The Shameless, Blame-Shifting, Minneapolis Fed
July 22, 2009
– Comments (7)
I've been a bit too busy to blog and comment lately. Still, it never ceases to amaze me the amount of quality work that gets churned out here on a daily basis. Thanks to TMFSinchiruna, binve, speedybure, abitare, and Dare in particular for your recent posts. I really enjoyed them.
Here is an article from economist/historian Thomas DiLorenzo conerning the 2008 Annual Report of the Federal Reserve Bank of Minneapolis, titled "The Current Economic Crisis: What Should We Learn from the Great Depressions of the 20th Century?"
http://mises.org/story/3580 (Are the hyperlinks working yet?)
For the Fed to even begin "learning" about the Great Depression of the 20th Century, it would first to have to admit that credit expansion in the mid-to-late 1920's fueled the boom which eventually collapsed. Only then might they see the parallel to today. We know this won't happen though, which is why most CAPS bloggers don't take the Fed very seriously.
The article is short and sweet, and tells us what we already know:
"Fed economists — like mainstream macroeconomics in general — are intellectually bankrupt and clueless at best or dishonest propagandists at worst." - Thomas DiLorenzo
The Mises Institute has really stepped up its game lately as well, now pumping out three articles a day, as opposed to the two per day that had run for many years. Hopefully the quality will not suffer as a result.
On Friday, Morgan Reynolds had his A History of Labor Unions from Colonial Times to 2009 published for the Weekend Reader.
http://mises.org/story/3553
I highly recommend it.
Since I don't have much time, here are a few thoughts.
Inflation is here. This is purely a Fed-fueled stock market rally. Anyone shorting stocks right now is playing a very dangerous game. Inflation, no matter how many times it runs its course throughout human history, always fools the masses. Every time. You feel richer, but you're actually poorer.
Earnings are dogsh*t and there is red ink everywhere. I can find only 1 out of 100 stocks that I research to even be worthy of a second look. Give me a little positive cash flow and reinstate your dividends to old levels and maybe we'll talk.
I like Breitburt Energy, Fortunet, Constellation Energy, and Activision. I think they're undervalued. That's about it. And I'm not even that high on those.
(Disclosure: I own stock in all these companies.)
I don't trust most balance sheets and I discount all assets by 30-50%.
I don't like mining companies. They are too heavily indebted. If I start holding physical gold, and can the GLD and SLV ETF's, Goldmoney.com may be my next stop.
Debt is death.
Condos built in 2006 are the best shopping. You get a brand new building and 70% of the units are in foreclosure or short sale. Sure you've got a put up with a bunch of mopy neighbors whining about their credit problems, but there are worse things in life.

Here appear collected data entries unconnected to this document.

/-! ## Steps and runs (spec/40_command.md, spec/70_reset_and_hazards.md) -/

/-- R134, R140: when the pending word decodes to a command, the engine's turn is `exec` of that command, and when it decodes to
none it is the commit of ILLEGAL_CMD (R120). The model's choices: that the turn to be taken is the head of a list in the state
(notes/assumptions/1.md), that an empty list gives the engine the turn (notes/assumptions/3.md), and `withFetchWord`, which
accepts the word even over a busy state, where R85 ignores a CMD write (notes/assumptions/4.md). -/
def Obligations.StepRunsDecodedCommand : Prop :=
  (∀ (s : State) (w : Word) (i : Instr), s.engine = .busy w → decode w = some i →
    (s.schedule = [] → step s = exec i s) ∧
    ∀ rest, s.schedule = .engine :: rest → step s = exec i { s with schedule := rest }) ∧
  (∀ (s : State) (w : Word), s.engine = .busy w → decode w = none →
    (s.schedule = [] → step s = .next (s.endError 1)) ∧
    ∀ rest, s.schedule = .engine :: rest → step s = .next ({ s with schedule := rest }.endError 1)) ∧
  ∀ (s : State) (nbits w : Nat) (i : Instr), decodeTableWord nbits w = some i →
    step (s.withFetchWord nbits w) =
      exec i { s with cmd := tableWord nbits w, engine := .busy (tableWord nbits w), errcode := 0 }

/-- R140: the other turns. A host access and a reset take effect whatever the phase; the engine has no step while IDLE. The
model's choices: the list of turns (notes/assumptions/1.md), and that an idle block with an empty list stays as it is
(notes/assumptions/3.md). -/
def Obligations.StepTakesTheScheduledTurn : Prop :=
  ∀ s : State,
    (∀ a rest, s.schedule = .host a :: rest → step s = .next ({ s with schedule := rest }.hostAccess a)) ∧
    (∀ rest, s.schedule = .reset :: rest → step s = .next { State.reset with schedule := rest }) ∧
    (s.engine = .idle → ∀ rest, s.schedule = .engine :: rest → step s = .next { s with schedule := rest }) ∧
    (s.engine = .idle → s.schedule = [] → step s = .next s)

/-- R287, R122: no state stops the block; every step answers a next state. -/
def Obligations.EveryStepCompletes : Prop := ∀ s : State, ∃ t, step s = .next t

/-- R51: the state after reset, and that every curve command then ends in BAD_CURVE until a curve is loaded. -/
def Obligations.ResetValues : Prop :=
  (∀ i : Reg, State.reset.regs[i] = 0) ∧ State.reset.ptag = 0 ∧
  (∀ c : CurveReg, State.reset.curve.get c = 0) ∧ State.reset.curveSize = 0 ∧
  (∀ i : Fin 72, State.reset.hash[i] = 0) ∧ State.reset.hashLen = 0 ∧
  State.reset.readLoc .id = 0x45434456#32 ∧ State.reset.cmd = 0 ∧
  State.reset.busy = false ∧ State.reset.result = false ∧ State.reset.wign = false ∧ State.reset.err = false ∧
  State.reset.errcode = 0 ∧ State.reset.done = false ∧ State.reset.doneEn = false ∧ State.reset.irq = false ∧
  State.reset.engine = .idle ∧
  ∀ s : State, s.curve.p = 0 →
    (∀ d a b, exec (.padd d a b) s = .next (s.endError 6)) ∧ (∀ d a, exec (.pdbl d a) s = .next (s.endError 6)) ∧
    (∀ d k a, exec (.pmul d k a) s = .next (s.endError 6)) ∧ (∀ a, exec (.oncurve a) s = .next (s.endError 6)) ∧
    ∀ q r sg, exec (.ecdsav q r sg) s = .next (s.endError 6)

/-- R320: one step of reset from any state gives the state of R51, with nothing of a command in flight committed, DONE clear
and irq 0; and nothing but the commit and reset ends a command: a host access leaves it in flight. -/
def Obligations.ResetAbandonsCommand : Prop :=
  (∀ (s : State) (rest : List Turn), s.schedule = .reset :: rest →
    ∃ t, step s = .next t ∧ t = { State.reset with schedule := rest } ∧ t.irq = false ∧ t.done = false ∧
      t.engine = .idle) ∧
  ∀ (s : State) (v : Word) (a : Access) (rest : List Turn), s.engine = .busy v → s.schedule = .host a :: rest →
    ∃ t, step s = .next t ∧ t.engine = .busy v

/-- The reset state meets the invariant of `StepKeepsInvariant`. -/
def Obligations.ResetMeetsInvariant : Prop := State.reset.Inv

/-- R42, R45, R131, R280: from every state that meets it, every step keeps: while a command is in flight CMD holds its word
and ERRCODE is 0, and ERRCODE never exceeds 7. -/
def Obligations.StepKeepsInvariant : Prop := ∀ s t : State, s.Inv → step s = .next t → t.Inv

/-- R85, R92: while BUSY no host access changes anything a command reads or anything its commit writes but DONE, so the
outcome of every word stays the same. -/
def Obligations.BusyFreezesCommandInputs : Prop :=
  ∀ (s : State) (a : Access), s.busy = true →
    s.hostAccess a = { s with
      wign := (s.hostAccess a).wign
      done := (s.hostAccess a).done
      doneEn := (s.hostAccess a).doneEn
      response := (s.hostAccess a).response } ∧
    ∀ v : Word, (s.hostAccess a).execWord v = s.execWord v
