/-- Settles O52, from the legal and the illegal accesses apart. -/
theorem illegalAccessesChangeNothing : Obligations.IllegalAccessesChangeNothing := by
  refine fun s off width v => ⟨fun h => ⟨memWrite_illegal s h v, memRead_illegal s h⟩, fun hw h4 => ?_, fun h => ?_⟩
  · subst hw
    exact ⟨by rw [memWrite_legal s h4], memRead_legal s h4⟩
  · rw [hostAccess_read s h]
    exact ⟨rfl, memRead_response s _ off width⟩

/-! ## Reserved and read-only words (R81, R82) -/

/-- Settles O56, by the word the offset names. -/
theorem reservedAndReadOnlyWords : Obligations.ReservedAndReadOnlyWords := by
  refine fun s off v h4 => ⟨fun hr => ?_, ?_, ?_, rfl⟩
  · rw [memRead_legal s h4, memWrite_legal s h4, hr]
    exact ⟨rfl, rfl⟩
  · rintro (rfl | rfl) <;> rfl
  · rintro rfl
    rw [memWrite_legal s h4, show locate 0x008 = .status from rfl, writeLoc_status]
    exact ⟨rfl, rfl, rfl, rfl⟩

/-! ## Accesses to a busy block (R85, R92) -/

/-- R132: the outcome of a word, legal or not, depends on the registers, the tags, the curve and the hash only. -/
theorem execWord_congr {s t : State} (hregs : s.regs = t.regs) (hptag : s.ptag = t.ptag) (hcurve : s.curve = t.curve)
    (hsize : s.curveSize = t.curveSize) (hhash : s.hash = t.hash) (hlen : s.hashLen = t.hashLen) (v : Word) :
    s.execWord v = t.execWord v := by
  unfold State.execWord
  cases decode v with
  | none => rfl
  | some i => exact resultOf_congr hregs hptag hcurve hsize hhash hlen

/-- R85: an access to a busy block reaches only WIGN, DONE and DONE_EN, and the record of the answer. -/
theorem hostAccess_busy {s : State} (hb : s.busy = true) (a : Access) :
    s.hostAccess a = { s with
      wign := (s.hostAccess a).wign
      done := (s.hostAccess a).done
      doneEn := (s.hostAccess a).doneEn
      response := (s.hostAccess a).response } := by
  obtain ⟨r, e⟩ | ⟨v, l, e⟩ := hostAccess_cases s a <;> rw [e]
  rw [writeLoc_busy hb]

/-- Settles O13: what an access to a busy block reaches is no input of `Exec`. -/
theorem busyFreezesCommandInputs : Obligations.BusyFreezesCommandInputs := by
  refine fun s a hb => ⟨hostAccess_busy hb a, fun v => ?_⟩
  rw [hostAccess_busy hb a]
  exact execWord_congr rfl rfl rfl rfl rfl rfl v

/-! ## What a write stores (R85, R87) -/

theorem CurveRegs.get_put (r : CurveRegs) (v : Wide) (c d : CurveReg) :
    (r.put v c).get d = if d = c then v else r.get d := by
  cases c <;> cases d <;> rfl

/-- The low byte of a word, as an 8-bit register reads back. -/
theorem zeroExtend_lowByte (v : Word) : (v.extractLsb' 0 8).zeroExtend 32 = v &&& 0xFF#32 := by
  apply BitVec.eq_of_toNat_eq
  rw [BitVec.toNat_and, show (0xFF#32).toNat = 2 ^ 8 - 1 from rfl, Nat.and_two_pow_sub_one_eq_mod]
  simp
  omega

/-- R84: what a word reads as once `v` is stored in it: PTAG and CURVE_SIZE keep the low byte. -/
def Loc.kept (v : Word) : Loc → Word
  | .ptag | .curveSize => v &&& 0xFF#32
  | _ => v

/-- R84, R85: a stored word reads back. -/
theorem readLoc_store_same (s : State) (v : Word) {l : Loc} (hg : l.gated = true) (hc : l ≠ .cmd) :
    (s.store v l).readLoc l = l.kept v := by
  cases l with
  | cmd => exact absurd rfl hc
  | ptag | curveSize => exact zeroExtend_lowByte v
  | hashLen => rfl
  | curve c j => simp [State.store, State.readLoc, CurveRegs.get_put, Loc.kept]
  | hash j => simp [State.store, State.readLoc, Loc.kept]
  | reg i j => simp [State.store, State.readLoc, Loc.kept]
  | id | status | errcode | intrState | intrEnable | reserved => cases hg

/-- R85, R87: storing a word leaves what every other word reads as. -/
theorem readLoc_store_ne (s : State) (v : Word) {k l : Loc} (hg : l.gated = true) (hc : l ≠ .cmd) (hk : k ≠ l) :
    (s.store v l).readLoc k = s.readLoc k := by
  cases l with
  | cmd => exact absurd rfl hc
  | ptag =>
    cases k with
    | ptag => exact absurd rfl hk
    | _ => rfl
  | hashLen =>
    cases k with
    | hashLen => exact absurd rfl hk
    | _ => rfl
  | curveSize =>
    cases k with
    | curveSize => exact absurd rfl hk
    | _ => rfl
  | curve c j =>
    cases k with
    | curve d k =>
      simp only [State.store, State.readLoc, CurveRegs.get_put]
      split_ifs with h
      · subst h
        exact wideWord_setWideWord_ne _ (fun e => hk (by rw [e])) v
      · rfl
    | _ => rfl
  | hash j =>
    cases k with
    | hash k => exact hashWord_setHashWord_ne _ (fun e => hk (by rw [e])) v
    | _ => rfl
  | reg i j =>
    cases k with
    | reg i' k =>
      simp only [State.store, State.readLoc, Fin.getElem_fin, Vector.getElem_set]
      split_ifs with h
      · obtain rfl := Fin.ext h
        exact wideWord_setWideWord_ne _ (fun e => hk (by rw [e])) v
      · rfl
    | _ => rfl
  | id | status | errcode | intrState | intrEnable | reserved => cases hg

/-- A legal write to a gated word of an idle block stores it. -/
theorem memWrite_gated_idle {s : State} (hi : s.engine = .idle) {off : Nat} (h4 : off % 4 = 0)
    (hg : (locate off).gated = true) (v : Word) : s.memWrite off .w32 v = (s.store v (locate off), .writeOk) := by
  rw [memWrite_legal s h4, writeLoc_gated_idle (by simp [busy_eq, hi]) v hg]

theorem ne_reserved_of_gated {l : Loc} (h : l.gated = true) : l ≠ .reserved := by
  rintro rfl
  cases h

/-- R80: PTAG and CURVE_SIZE by their offsets. -/
theorem kept_locate {off : Nat} (h4 : off % 4 = 0) (hw : off < 4096) (v : Word) :
    (locate off).kept v = if off = 0x018 ∨ off = 0x020 then v &&& 0xFF#32 else v := by
  split_ifs with h
  · obtain rfl | rfl := h <;> rfl
  · cases hl : locate off with
    | ptag => exact absurd (.inl (offset_of_locate h4 hw hl nofun)) h
    | curveSize => exact absurd (.inr (offset_of_locate h4 hw hl nofun)) h
    | _ => rfl

/-- Settles O57: the offset names a word of its own, and storing a word leaves the others. -/
theorem idleWritesReadBack : Obligations.IdleWritesReadBack := by
  intro s off v hi h4 hw hg hcmd
  have hc : locate off ≠ .cmd := fun h => hcmd (offset_of_locate h4 hw h nofun)
  rw [memWrite_gated_idle hi h4 hg]
  refine ⟨?_, fun off' h4' hw' hne => ?_⟩
  · rw [memRead_legal _ h4, readLoc_store_same s v hg hc, kept_locate h4 hw]
  · rw [memRead_legal _ h4', memRead_legal _ h4',
      readLoc_store_ne s v hg hc (locate_ne h4 hw (ne_reserved_of_gated hg) h4' hw' hne)]

/-! ## Word writes of the wide registers (R87) -/

theorem regBase_aligned (i : Reg) : regBase i % 4 = 0 := by
  unfold regBase
  omega

theorem curveBase_aligned (c : CurveReg) : curveBase c % 4 = 0 := by cases c <;> rfl

theorem word_aligned {base : Nat} (hb : base % 4 = 0) (j : Nat) : (base + 4 * j) % 4 = 0 := by omega

/-- R87: while IDLE a write to a word of an operand register sets that word of it. -/
theorem memWrite_reg_word {s : State} (hi : s.engine = .idle) (i : Reg) (j : Fin 18) (v : Word) :
    (s.memWrite (regBase i + 4 * j.val) .w32 v).1.engine = .idle ∧
      (s.memWrite (regBase i + 4 * j.val) .w32 v).1.regs[i] = setWideWord s.regs[i] j v := by
  have hl := locate_reg i j
  rw [memWrite_gated_idle hi (word_aligned (regBase_aligned i) j) (by rw [hl]; rfl), hl]
  exact ⟨hi, by simp [State.store]⟩

/-- R87: while IDLE a write to a word of a curve register sets that word of it. -/
theorem memWrite_curve_word {s : State} (hi : s.engine = .idle) (c : CurveReg) (j : Fin 18) (v : Word) :
    (s.memWrite (curveBase c + 4 * j.val) .w32 v).1.engine = .idle ∧
      (s.memWrite (curveBase c + 4 * j.val) .w32 v).1.curve.get c = setWideWord (s.curve.get c) j v := by
  have hl := locate_curve c j
  rw [memWrite_gated_idle hi (word_aligned (curveBase_aligned c) j) (by rw [hl]; rfl), hl]
  exact ⟨hi, by simp [State.store, CurveRegs.get_put]⟩

/-- Words of `p` set in turn: each of them ends as the word of `p`, and the others stay. -/
theorem wideWord_foldl_setWideWord (p : Wide) (k : Fin 18) (js : List (Fin 18)) (r : Wide) :
    wideWord (js.foldl (fun r j => setWideWord r j (wideWord p j)) r) k =
      if k ∈ js then wideWord p k else wideWord r k := by
  induction js generalizing r with
  | nil => simp
  | cons j js ih =>
    rw [List.foldl_cons, ih]
    by_cases hj : k = j
    · subst hj
      simp
    · simp [hj, wideWord_setWideWord_ne r hj]

/-- R87: the 18 words of a pattern make the pattern. -/
theorem foldl_setWideWord (p r : Wide) :
    (List.finRange 18).foldl (fun r j => setWideWord r j (wideWord p j)) r = p :=
  wide_ext fun k => by simp [wideWord_foldl_setWideWord]

section
variable {base : Nat} {get : State → Wide}
  (hwrite : ∀ s : State, s.engine = .idle → ∀ (j : Fin 18) (v : Word),
    (s.memWrite (base + 4 * j.val) .w32 v).1.engine = .idle ∧
      get (s.memWrite (base + 4 * j.val) .w32 v).1 = setWideWord (get s) j v)
include hwrite

/-- Where a write sets one word of a register, writes made one after the other set the words in turn. -/
theorem foldl_memWrite (p : Wide) (js : List (Fin 18)) {s : State} (hi : s.engine = .idle) :
    get (js.foldl (fun t j => (t.memWrite (base + 4 * j.val) .w32 (wideWord p j)).1) s) =
      js.foldl (fun r j => setWideWord r j (wideWord p j)) (get s) := by
  induction js generalizing s with
  | nil => rfl
  | cons j js ih =>
    obtain ⟨hi', hj⟩ := hwrite s hi j (wideWord p j)
    rw [List.foldl_cons, List.foldl_cons, ih hi', hj]

/-- R87: the 18 words of `pat(v)` load the value `v`. -/
theorem sval_foldl_memWrite_pat {v : Int} (h0 : -2 ^ 575 ≤ v) (h1 : v < 2 ^ 575) {s : State} (hi : s.engine = .idle) :
    sval (get ((List.finRange 18).foldl
      (fun t j => (t.memWrite (base + 4 * j.val) .w32 (wideWord (pat v) j)).1) s)) = v := by
  rw [foldl_memWrite hwrite _ _ hi, foldl_setWideWord, sval_pat h0 h1]

end

/-- R14: the words of a small negative pattern are sign-filled. -/
theorem wideWord_pat_neg_five :
    wideWord (pat (-5)) 0 = 0xFFFFFFFB#32 ∧ ∀ j : Fin 18, j ≠ 0 → wideWord (pat (-5)) j = 0xFFFFFFFF#32 := by
  decide +kernel

/-- Settles O58: each write sets one word, and a register is its 18 words. -/
theorem wideRegisterWordWrites : Obligations.WideRegisterWordWrites := by
  refine ⟨fun s i j v hi n => ?_, fun s c j v hi n => ?_, fun s i v hi h0 h1 => ?_, fun s c v hi h0 h1 => ?_,
    wideWord_pat_neg_five⟩
  · rw [(memWrite_reg_word hi i j v).2, getLsbD_setWideWord]
  · rw [(memWrite_curve_word hi c j v).2, getLsbD_setWideWord]
  · exact sval_foldl_memWrite_pat (get := fun t => t.regs[i]) (fun t ht => memWrite_reg_word ht i) h0 h1 hi
  · exact sval_foldl_memWrite_pat (get := fun t => t.curve.get c) (fun t ht => memWrite_curve_word ht c) h0 h1 hi

/-! ## Byte order (R72, R73, R74) -/

/-- R73: the lanes of a word of a wide register are the register's bytes. -/
theorem lane_wideWord (r : Wide) (j : Fin 18) {k : Nat} (hk : k < 4) :
    lane (wideWord r j) k = r.extractLsb' (8 * (4 * j.val + k)) 8 := by
  apply BitVec.eq_of_getLsbD_eq
  intro i hi
  simp only [lane, wideWord, BitVec.getLsbD_extractLsb']
  rw [show 32 * j.val + (8 * k + i) = 8 * (4 * j.val + k) + i by omega]
  simp [hi, show 8 * k + i < 32 by omega]

/-- R74: the lanes of a word of HASH are its four bytes. -/
theorem lane_hashWord (h : Vector Byte 72) (j : Fin 18) {k : Nat} (hk : k < 4) :
    lane (hashWord h j) k = h[4 * j.val + k] := by
  obtain ⟨h0, h1, h2, h3⟩ := lane_append h[4 * j.val + 3] h[4 * j.val + 2] h[4 * j.val + 1] h[4 * j.val]
  interval_cases k
  · exact h0
  · exact h1
  · exact h2
  · exact h3

/-- The word of a slot that holds byte `m`. -/
def wordOfByte (m : Fin 72) : Fin 18 := ⟨m.val / 4, by omega⟩

theorem four_mul_wordOfByte (m : Fin 72) : 4 * (wordOfByte m).val + m.val % 4 = m.val := Nat.div_add_mod _ _

/-- R72: byte `m` from an aligned base is a lane of the word that holds it. -/
theorem windowByte_slot (s : State) {base : Nat} (hb : base % 4 = 0) (m : Fin 72) :
    s.windowByte (base + m.val) = lane (s.readLoc (locate (base + 4 * (wordOfByte m).val))) (m.val % 4) := by
  have h := four_mul_wordOfByte m
  rw [State.windowByte, show (base + m.val) / 4 * 4 = base + 4 * (wordOfByte m).val by omega,
    show (base + m.val) % 4 = m.val % 4 by omega]

section
variable {s : State} {base : Nat} {r : Wide} (hb : base % 4 = 0)
  (hr : ∀ j : Fin 18, s.readLoc (locate (base + 4 * j.val)) = wideWord r j)

include hb hr in
/-- R73: where the words of a slot are those of `r`, its bytes are those of `r`. -/
theorem windowByte_wide (m : Fin 72) : s.windowByte (base + m.val) = r.extractLsb' (8 * m.val) 8 := by
  rw [windowByte_slot s hb, hr, lane_wideWord _ _ (Nat.mod_lt _ (by omega)), four_mul_wordOfByte]

include hb hr in
/-- R73, R84: and a legal read returns a word of `r`. -/
theorem memRead_wide (j : Fin 18) :
    s.memRead (base + 4 * j.val) .w32 = .readOk (r.extractLsb' (32 * j.val) 32) := by
  rw [memRead_legal s (word_aligned hb j), hr, wideWord]

include hr in
/-- R73: and the sign bit of `r` is bit 31 of the last word. -/
theorem sign_readLoc : r.getLsbD 575 = (s.readLoc (locate (base + 0x44))).getLsbD 31 := by
  rw [show base + 0x44 = base + 4 * (17 : Fin 18).val from rfl, hr]
  simp [wideWord]

end

theorem readLoc_regBase (s : State) (i : Reg) (j : Fin 18) :
    s.readLoc (locate (regBase i + 4 * j.val)) = wideWord s.regs[i] j := by rw [locate_reg, State.readLoc]

theorem readLoc_curveBase (s : State) (c : CurveReg) (j : Fin 18) :
    s.readLoc (locate (curveBase c + 4 * j.val)) = wideWord (s.curve.get c) j := by rw [locate_curve, State.readLoc]
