/-- The tree conditions of R42 and R43: ROOT is the last entry and an Internal one, or NIL when there is no
entry; children have lower indices, so no entry is its own descendant; every entry but ROOT is a child
exactly once; and no symbol has two leaves. -/
structure Tree.Ok (t : Tree) : Prop where
  root_eq : t.root = if t.nodes = [] then none else some (t.nodes.length - 1)
  root_internal : ∀ r, t.root = some r → ∃ f l c, t.nodes[r]? = some (.internal f l c)
  below : ∀ (i : Nat) (n : Node), t.nodes[i]? = some n → ∀ c ∈ n.children, c < i
  owned : (t.nodes.flatMap Node.children).Perm (List.range (t.nodes.length - 1))
  distinct : (t.nodes.filterMap Node.sym?).Nodup

/-- The entry a path of descents reaches from entry `i` (R44). -/
def Tree.reach (t : Tree) : Nat → Code → Option Node
  | i, [] => t.nodes[i]?
  | i, b :: bs =>
    match t.nodes[i]? with
    | none => none
    | some n =>
      match n.child b with
      | none => none
      | some j => t.reach j bs

/-- `c` is the code of `x`: the path from ROOT to a leaf of `x` (R44). -/
def Tree.IsCode (t : Tree) (x : Word) (c : Code) : Prop :=
  ∃ r f, t.root = some r ∧ t.reach r c = some (.leaf x f)

/-- A tree without its indices: what two trees of the same shape share (R113). -/
inductive Shape where
  | leaf (sym freq : Word)
  | one (freq : Word) (left : Shape)
  | two (freq : Word) (left right : Shape)
  deriving DecidableEq, Repr

/-- The subtree at entry `i` has the shape (R113). -/
def Tree.HasShape (t : Tree) : Shape → Nat → Prop
  | .leaf sym f, i => t.nodes[i]? = some (.leaf sym f)
  | .one f a, i => ∃ l, t.nodes[i]? = some (.internal f l none) ∧ t.HasShape a l
  | .two f a b, i => ∃ l r, t.nodes[i]? = some (.internal f l (some r)) ∧ t.HasShape a l ∧ t.HasShape b r

/-- The symbols of a shape's leaves, left to right. -/
def Shape.syms : Shape → List Word
  | .leaf sym _ => [sym]
  | .one _ a => a.syms
  | .two _ a b => a.syms ++ b.syms

/-- The entries a shape needs. -/
def Shape.size : Shape → Nat
  | .leaf _ _ => 1
  | .one _ a => a.size + 1
  | .two _ a b => a.size + b.size + 1

/-- The shape is not a lone leaf (R43). -/
def Shape.isInternal : Shape → Bool
  | .leaf _ _ => false
  | .one _ _ => true
  | .two _ _ _ => true

/-- The serialization of R73, by shape. -/
def Shape.text (pixel : Bool) : Shape → List Byte
  | .leaf sym f => symText sym pixel ++ [byteColon] ++ decText f
  | .one f a => [byteOpen] ++ a.text pixel ++ [byteSep, byteClose, byteColon] ++ decText f
  | .two f a b => [byteOpen] ++ a.text pixel ++ [byteSep] ++ b.text pixel ++ [byteClose, byteColon] ++ decText f

/-- A header: the pixel prefix, the tree or OPEN SEP CLOSE for the null tree, and END (R72, R73). -/
def headerOf (pixel : Bool) (w h : Word) (shape : Option Shape) : List Byte :=
  (if pixel then decText w ++ [byteLetterX] ++ decText h ++ [byteSep] else []) ++
  (match shape with
    | none => [byteOpen, byteSep, byteClose]
    | some sh => sh.text pixel) ++ [byteEnd]

/-- The whole tree has the shape; `none` is the null tree. -/
def Tree.HasWholeShape (t : Tree) : Option Shape → Prop
  | none => t = ⟨[], none⟩
  | some sh => ∃ r, t.root = some r ∧ t.HasShape sh r

/-! ### Headers as text (R70 to R72, R109, R111) -/

/-- The digit bytes spell the number `v`; leading zeros are allowed (R70). -/
structure Numeral (text : List Byte) (v : Word) : Prop where
  ne_nil : text ≠ []
  digits : ∀ b ∈ text, isDigit b = true
  value : text.foldl (fun n c => 10 * n + digitValue c) 0 = v.toNat

/-- The text spells the symbol of a leaf: a number in the pixel variant, else the symbol's byte, which is no
control byte (R71). -/
def SymText (pixel : Bool) (text : List Byte) (x : Word) : Prop :=
  if pixel then Numeral text x else text = [x.setWidth 8] ∧ validSym x false = true

/-- The text is a `node` of the grammar, of the given shape (R72). -/
inductive NodeText (pixel : Bool) : List Byte → Shape → Prop where
  | leaf {a b x f} : SymText pixel a x → Numeral b f → NodeText pixel (a ++ [byteColon] ++ b) (.leaf x f)
  | one {a b l f} : NodeText pixel a l → Numeral b f →
      NodeText pixel ([byteOpen] ++ a ++ [byteSep, byteClose, byteColon] ++ b) (.one f l)
  | two {a b c l r f} : NodeText pixel a l → NodeText pixel b r → Numeral c f →
      NodeText pixel ([byteOpen] ++ a ++ [byteSep] ++ b ++ [byteClose, byteColon] ++ c) (.two f l r)

/-- The text is the `pixel_prefix` of width `w` and height `h`, empty in the character variant (R72). -/
def PrefixText (pixel : Bool) (w h : Word) (text : List Byte) : Prop :=
  if pixel then ∃ a b, text = a ++ [byteLetterX] ++ b ++ [byteSep] ∧ Numeral a w ∧ Numeral b h else text = []

/-- The text is the `top` of a header: the null tree or an internal node (R72). -/
def TopText (pixel : Bool) (text : List Byte) : Option Shape → Prop
  | none => text = [byteOpen, byteSep, byteClose]
  | some sh => sh.isInternal = true ∧ NodeText pixel text sh

/-- The text is a `header` of the grammar (R72). -/
def HeaderText (pixel : Bool) (w h : Word) (shape : Option Shape) (text : List Byte) : Prop :=
  ∃ a b, text = a ++ b ++ [byteEnd] ∧ PrefixText pixel w h a ∧ TopText pixel b shape

/-- The entries of a shape in post-order, allocated from index `base` on (R112). -/
def Shape.entries : Shape → (base : Nat) → List Node
  | .leaf x f, _ => [.leaf x f]
  | .one f a, base => a.entries base ++ [.internal f (base + a.size - 1) none]
  | .two f a b, base =>
    a.entries base ++ b.entries (base + a.size) ++
      [.internal f (base + a.size - 1) (some (base + a.size + b.size - 1))]

/-- The tree of a header, in post-order: ROOT is its last entry (R112). -/
def treeOfShape : Option Shape → Tree
  | none => ⟨[], none⟩
  | some sh => ⟨sh.entries 0, some (sh.size - 1)⟩

/-- The levels of internal nodes in a shape. -/
def Shape.height : Shape → Nat
  | .leaf _ _ => 0
  | .one _ a => a.height + 1
  | .two _ a b => max a.height b.height + 1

California could use less government. In the long run, this budget crisis will be a blessing. In the short run, there will be pain.
You can't learn to invest by not investing. You have to put your own personal fortune at stake. That is why bureaucrats can never invest money better than the private sector. They're not playing with their own money.
The Washington Nationals are the perfect team to represent America's political capitol.